Split two texts into a list of strings.

Find the differences between two texts.

Skips validation of options. Used internally by Patch.apply.

Generate a pretty HTML report from a difflist.

Given two strings, compute a score representing whether the internal boundary falls on logical boundaries.

Compute and return the source text of a diff (all equalities and deletions).

Compute and return the destination text of a diff (all equalities and insertions).

Crush a diff into an encoded string which describes the operations required to transform text1 into text2.

Returns the diff tuple, or a "nil" pseudo-diff (with op :nil and empty text).

Given loc, a location in text1, compute and return the equivalent location in text2.

Link to this section Types

@type difflist() :: [t()]

A list of diff operations, representing the difference between two text versions.

A "difflist" is an Elixir list of "diff" tuples.

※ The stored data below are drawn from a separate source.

-- ==== Sys2Proof/Tests/Slice0.lean ====
section
/-! SUPPORT. Tests. The words and the expected results are those of the spec: the operation codes of
spec/opcode_table.json, the vectors of 96_derived_vectors.md (a step test ends in the name of its row), and a state that
meets the hypotheses of each obligation. -/

namespace Sys2Proof.Tests

open Sys2Proof.Machine

/-! ### Well-formedness: a term that each check refuses, and one that it accepts -/

theorem test_wellFormed_even : wellFormed (.ldpr 3 4) = false ∧ wellFormed (.ldpr 4 3) = false ∧
    wellFormed (.mhr 15 0) = false ∧ wellFormed (.ler 0 1) = false ∧ wellFormed (.ldpr 14 0) = true := by decide

theorem test_wellFormed_quad : wellFormed (.mdpr 14 0) = false ∧ wellFormed (.slql 5 0 0) = false ∧
    wellFormed (.asnr 0 14) = false ∧ wellFormed (.mdpr 12 0) = true := by decide

theorem test_wellFormed_triple : wellFormed (.bxh 14 0 0) = false ∧ wellFormed (.bxle 13 0 0) = true := by decide

theorem test_wellFormed_pair : wellFormed (.eppr 15 0) = false ∧ wellFormed (.rbr 0 15) = false ∧
    wellFormed (.wbr 15 14) = true ∧ wellFormed (.eppr 13 15) = true := by decide

theorem test_wellFormed_zero : wellFormed (.lpsw 1 0 0) = false ∧ wellFormed (.sint 1 0 0) = false ∧
    wellFormed (.al 1 0 0) = false ∧ wellFormed (.sesb 1 0 0) = false ∧ wellFormed (.sesb 0 1 0) = false ∧
    wellFormed (.resb 0 1 0) = false ∧ wellFormed (.lpsw 0 15 1) = true := by decide

/-- The decoder with the default parameters. -/
abbrev read (w1 w2 : Word) : Except DecodeError Instr := decode Params.default w1 w2

/-! ### Decoding: the word of every instruction, fields 10 and 5, second halfword 1234 -/

theorem test_decode_load_store :
    read 0x24A5 0 = .ok (.lis 10 5) ∧ read 0x25A5 0 = .ok (.lcs 10 5) ∧ read 0x08A5 0 = .ok (.lhr 10 5) ∧
    read 0xC8A5 0x1234 = .ok (.lhi 10 5 0x1234) ∧ read 0x48A5 0x1234 = .ok (.lh 10 5 0x1234) ∧
    read 0x74A5 0x1234 = .ok (.lh0 10 5 0x1234) ∧ read 0x75A5 0x1234 = .ok (.lh1 10 5 0x1234) ∧
    read 0x76A5 0x1234 = .ok (.lh2 10 5 0x1234) ∧ read 0x77A5 0x1234 = .ok (.lh3 10 5 0x1234) ∧
    read 0xD1A5 0x1234 = .ok (.lm 10 5 0x1234) ∧ read 0x18A5 0 = .ok (.ldpr 10 5) ∧
    read 0x58A5 0x1234 = .ok (.ldp 10 5 0x1234) ∧ read 0x40A5 0x1234 = .ok (.sth 10 5 0x1234) ∧
    read 0xF8A5 0x1234 = .ok (.sth0 10 5 0x1234) ∧ read 0xF9A5 0x1234 = .ok (.sth1 10 5 0x1234) ∧
    read 0xFAA5 0x1234 = .ok (.sth2 10 5 0x1234) ∧ read 0xFBA5 0x1234 = .ok (.sth3 10 5 0x1234) ∧
    read 0xD0A5 0x1234 = .ok (.stm 10 5 0x1234) ∧ read 0x50A5 0x1234 = .ok (.stdp 10 5 0x1234) := by decide

theorem test_decode_arithmetic :
    read 0x26A5 0 = .ok (.ais 10 5) ∧ read 0x0AA5 0 = .ok (.ahr 10 5) ∧
    read 0xCAA5 0x1234 = .ok (.ahi 10 5 0x1234) ∧ read 0x4AA5 0x1234 = .ok (.ah 10 5 0x1234) ∧
    read 0x61A5 0x1234 = .ok (.ahm 10 5 0x1234) ∧ read 0x0EA5 0 = .ok (.achr 10 5) ∧
    read 0x4EA5 0x1234 = .ok (.ach 10 5 0x1234) ∧ read 0x1AA5 0 = .ok (.adpr 10 5) ∧
    read 0x5AA5 0x1234 = .ok (.adp 10 5 0x1234) ∧ read 0x27A5 0 = .ok (.sis 10 5) ∧
    read 0x0BA5 0 = .ok (.shr 10 5) ∧ read 0xCBA5 0x1234 = .ok (.shi 10 5 0x1234) ∧
    read 0x4BA5 0x1234 = .ok (.sh 10 5 0x1234) ∧ read 0x0FA5 0 = .ok (.schr 10 5) ∧
    read 0x4FA5 0x1234 = .ok (.sch 10 5 0x1234) ∧ read 0x1BA5 0 = .ok (.sdpr 10 5) ∧
    read 0x5BA5 0x1234 = .ok (.sdp 10 5 0x1234) ∧ read 0x0CA5 0 = .ok (.mhr 10 5) ∧
    read 0x4CA5 0x1234 = .ok (.mh 10 5 0x1234) ∧ read 0x9CA5 0 = .ok (.mhur 10 5) ∧
    read 0xDCA5 0x1234 = .ok (.mhu 10 5 0x1234) ∧ read 0x1CA5 0 = .ok (.mdpr 10 5) ∧
    read 0x5CA5 0x1234 = .ok (.mdp 10 5 0x1234) ∧ read 0x0DA5 0 = .ok (.dhr 10 5) ∧
    read 0x4DA5 0x1234 = .ok (.dh 10 5 0x1234) ∧ read 0x1DA5 0 = .ok (.ddpr 10 5) ∧
    read 0x5DA5 0x1234 = .ok (.ddp 10 5 0x1234) := by decide

theorem test_decode_logical_compare :
    read 0x04A5 0 = .ok (.nhr 10 5) ∧ read 0xC4A5 0x1234 = .ok (.nhi 10 5 0x1234) ∧
    read 0x44A5 0x1234 = .ok (.nh 10 5 0x1234) ∧ read 0x06A5 0 = .ok (.ohr 10 5) ∧
    read 0xC6A5 0x1234 = .ok (.ohi 10 5 0x1234) ∧ read 0x46A5 0x1234 = .ok (.oh 10 5 0x1234) ∧
    read 0x07A5 0 = .ok (.xhr 10 5) ∧ read 0xC7A5 0x1234 = .ok (.xhi 10 5 0x1234) ∧
    read 0x47A5 0x1234 = .ok (.xh 10 5 0x1234) ∧ read 0xC3A5 0x1234 = .ok (.thi 10 5 0x1234) ∧
    read 0x05A5 0 = .ok (.clhr 10 5) ∧ read 0xC5A5 0x1234 = .ok (.clhi 10 5 0x1234) ∧
    read 0x45A5 0x1234 = .ok (.clh 10 5 0x1234) ∧ read 0x15A5 0 = .ok (.cldpr 10 5) ∧
    read 0x55A5 0x1234 = .ok (.cldp 10 5 0x1234) ∧ read 0x09A5 0 = .ok (.chr 10 5) ∧
    read 0xC9A5 0x1234 = .ok (.chi 10 5 0x1234) ∧ read 0x49A5 0x1234 = .ok (.ch 10 5 0x1234) ∧
    read 0x19A5 0 = .ok (.cdpr 10 5) ∧ read 0x59A5 0x1234 = .ok (.cdp 10 5 0x1234) := by decide

theorem test_decode_byte :
    read 0x93A5 0 = .ok (.lbr 10 5) ∧ read 0xD3A5 0x1234 = .ok (.lb 10 5 0x1234) ∧
    read 0x92A5 0 = .ok (.stbr 10 5) ∧ read 0xD2A5 0x1234 = .ok (.stb 10 5 0x1234) ∧
    read 0x94A5 0 = .ok (.exbr 10 5) ∧ read 0xD4A5 0x1234 = .ok (.clb 10 5 0x1234) := by decide

theorem test_decode_shift_rotate :
    read 0x91A5 0 = .ok (.slls 10 5) ∧ read 0xCDA5 0x1234 = .ok (.slhl 10 5 0x1234) ∧
    read 0xEDA5 0x1234 = .ok (.sll 10 5 0x1234) ∧ read 0xE7A5 0x1234 = .ok (.slql 10 5 0x1234) ∧
    read 0x90A5 0 = .ok (.srls 10 5) ∧ read 0xCCA5 0x1234 = .ok (.srhl 10 5 0x1234) ∧
    read 0xECA5 0x1234 = .ok (.srl 10 5 0x1234) ∧ read 0xE8A5 0x1234 = .ok (.srql 10 5 0x1234) ∧
    read 0xEBA5 0x1234 = .ok (.rll 10 5 0x1234) ∧ read 0xEAA5 0x1234 = .ok (.rrl 10 5 0x1234) ∧
    read 0xCFA5 0x1234 = .ok (.slha 10 5 0x1234) ∧ read 0xEFA5 0x1234 = .ok (.sla 10 5 0x1234) ∧
    read 0xE9A5 0x1234 = .ok (.slqa 10 5 0x1234) ∧ read 0xCEA5 0x1234 = .ok (.srha 10 5 0x1234) ∧
    read 0xEEA5 0x1234 = .ok (.sra 10 5 0x1234) := by decide

theorem test_decode_branch :
    read 0x20A5 0 = .ok (.btbs 10 5) ∧ read 0x21A5 0 = .ok (.btfs 10 5) ∧ read 0x02A5 0 = .ok (.btcr 10 5) ∧
    read 0x42A5 0x1234 = .ok (.btc 10 5 0x1234) ∧ read 0x22A5 0 = .ok (.bfbs 10 5) ∧
    read 0x23A5 0 = .ok (.bffs 10 5) ∧ read 0x03A5 0 = .ok (.bfcr 10 5) ∧
    read 0x43A5 0x1234 = .ok (.bfc 10 5 0x1234) ∧ read 0xC0A5 0x1234 = .ok (.bxh 10 5 0x1234) ∧
    read 0xC1A5 0x1234 = .ok (.bxle 10 5 0x1234) ∧ read 0x01A5 0 = .ok (.balr 10 5) ∧
    read 0x41A5 0x1234 = .ok (.bal 10 5 0x1234) := by decide

theorem test_decode_floating_point :
    read 0x28A5 0 = .ok (.ler 10 5) ∧ read 0x68A5 0x1234 = .ok (.le 10 5 0x1234) ∧
    read 0x60A5 0x1234 = .ok (.ste 10 5 0x1234) ∧ read 0x2AA5 0 = .ok (.aer 10 5) ∧
    read 0x6AA5 0x1234 = .ok (.ae 10 5 0x1234) ∧ read 0x2BA5 0 = .ok (.ser 10 5) ∧
    read 0x6BA5 0x1234 = .ok (.se 10 5 0x1234) ∧ read 0x29A5 0 = .ok (.cer 10 5) ∧
    read 0x69A5 0x1234 = .ok (.ce 10 5 0x1234) ∧ read 0x2CA5 0 = .ok (.mer 10 5) ∧
    read 0x6CA5 0x1234 = .ok (.me 10 5 0x1234) ∧ read 0x2DA5 0 = .ok (.der 10 5) ∧
    read 0x6DA5 0x1234 = .ok (.de 10 5 0x1234) := by decide

theorem test_decode_system_control :
    read 0xC2A5 0x1234 = .ok (.lpsw 10 5 0x1234) ∧ read 0x2EA5 0 = .ok (.epor 10 5) ∧
    read 0x2FA5 0 = .ok (.eppr 10 5) ∧ read 0x95A5 0 = .ok (.epsr 10 5) ∧
    read 0xE2A5 0x1234 = .ok (.sint 10 5 0x1234) ∧ read 0xE1A5 0x1234 = .ok (.svc 10 5 0x1234) := by decide

theorem test_decode_input_output :
    read 0x9FA5 0 = .ok (.air 10 5) ∧ read 0xDFA5 0x1234 = .ok (.ai 10 5 0x1234) ∧
    read 0x9DA5 0 = .ok (.ssr 10 5) ∧ read 0xDDA5 0x1234 = .ok (.ss 10 5 0x1234) ∧
    read 0x9EA5 0 = .ok (.ocr 10 5) ∧ read 0xDEA5 0x1234 = .ok (.oc 10 5 0x1234) ∧
    read 0x9BA5 0 = .ok (.rdr 10 5) ∧ read 0xDBA5 0x1234 = .ok (.rd 10 5 0x1234) ∧
    read 0x9AA5 0 = .ok (.wdr 10 5) ∧ read 0xDAA5 0x1234 = .ok (.wd 10 5 0x1234) ∧
    read 0xD5A5 0x1234 = .ok (.al 10 5 0x1234) ∧ read 0x99A5 0 = .ok (.rhr 10 5) ∧
    read 0xD9A5 0x1234 = .ok (.rh 10 5 0x1234) ∧ read 0x98A5 0 = .ok (.whr 10 5) ∧
    read 0xD8A5 0x1234 = .ok (.wh 10 5 0x1234) ∧ read 0x97A5 0 = .ok (.rbr 10 5) ∧
    read 0xD7A5 0x1234 = .ok (.rb 10 5 0x1234) ∧ read 0x96A5 0 = .ok (.wbr 10 5) ∧
    read 0xD6A5 0x1234 = .ok (.wb 10 5 0x1234) := by decide

theorem test_decode_list :
    read 0x64A5 0x1234 = .ok (.atl 10 5 0x1234) ∧ read 0x65A5 0x1234 = .ok (.abl 10 5 0x1234) ∧
    read 0x66A5 0x1234 = .ok (.rtl 10 5 0x1234) ∧ read 0x67A5 0x1234 = .ok (.rbl 10 5 0x1234) := by decide

theorem test_decode_trigonometric :
    read 0x80A5 0 = .ok (.ecpr 10 5) ∧ read 0x81A5 0 = .ok (.cosr 10 5) ∧
    read 0xF1A5 0x1234 = .ok (.cos 10 5 0x1234) ∧ read 0x84A5 0 = .ok (.asnr 10 5) ∧
    read 0xF4A5 0x1234 = .ok (.asn 10 5 0x1234) ∧ read 0xF2A5 0x1234 = .ok (.atn 10 5 0x1234) ∧
    read 0xF3A5 0x1234 = .ok (.sqd 10 5 0x1234) := by decide

theorem test_decode_augment :
    read 0xE4A5 0x1234 = .ok (.sesb 10 5 0x1234) ∧ read 0xE3A5 0x1234 = .ok (.resb 10 5 0x1234) ∧
    read 0x12A5 0 = .ok (.lchr 10 5) ∧ read 0x53A5 0x1234 = .ok (.lch 10 5 0x1234) ∧
    read 0x10A5 0 = .ok (.lcnhr 10 5) ∧ read 0x51A5 0x1234 = .ok (.lcnh 10 5 0x1234) ∧
    read 0x11A5 0 = .ok (.lavr 10 5) ∧ read 0x52A5 0x1234 = .ok (.lav 10 5 0x1234) := by decide

theorem test_decode_48_bit_floating_point_no_ops :
    read 0x38A5 0 = .ok (.lfr 10 5) ∧ read 0x78A5 0x1234 = .ok (.lf 10 5 0x1234) ∧
    read 0x70A5 0x1234 = .ok (.stf 10 5 0x1234) ∧ read 0x3AA5 0 = .ok (.afr 10 5) ∧
    read 0x7AA5 0x1234 = .ok (.af 10 5 0x1234) ∧ read 0x3BA5 0 = .ok (.sfr 10 5) ∧
    read 0x7BA5 0x1234 = .ok (.sf 10 5 0x1234) ∧ read 0x39A5 0 = .ok (.cfr 10 5) ∧
    read 0x79A5 0x1234 = .ok (.cf 10 5 0x1234) ∧ read 0x3CA5 0 = .ok (.mfr 10 5) ∧
    read 0x7CA5 0x1234 = .ok (.mf 10 5 0x1234) ∧ read 0x3DA5 0 = .ok (.dfr 10 5) ∧
    read 0x7DA5 0x1234 = .ok (.df 10 5 0x1234) := by decide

Here is an example difflist:

[{:delete, "Hello"}, {:insert, "Goodbye"}, {:equal, " world."}]

which means: delete "Hello", add "Goodbye" and keep " world."

@type expiry() :: :never | non_neg_integer()
@type first_pass_acc() ::
  {non_neg_integer(), non_neg_integer(), String.t(), String.t()}
@type half_match_result() ::
  {String.t(), String.t(), String.t(), String.t(), String.t()}

The result of a successful Diff.half_match/3 call.

A tuple of five strings:

  1. the prefix of text1
  2. the suffix of text1
  3. the prefix of text2
  4. the suffix of text2
  5. the common middle
@type op() :: :delete | :insert | :equal | nil

A diff's operation type. The operation :nil is used internally to indicate a nil value for the diff.

@type options() :: Dmp.Options.t()
@type t() :: {op(), String.t()}

The diff tuple, consisting of two elements: the operation and the associated text.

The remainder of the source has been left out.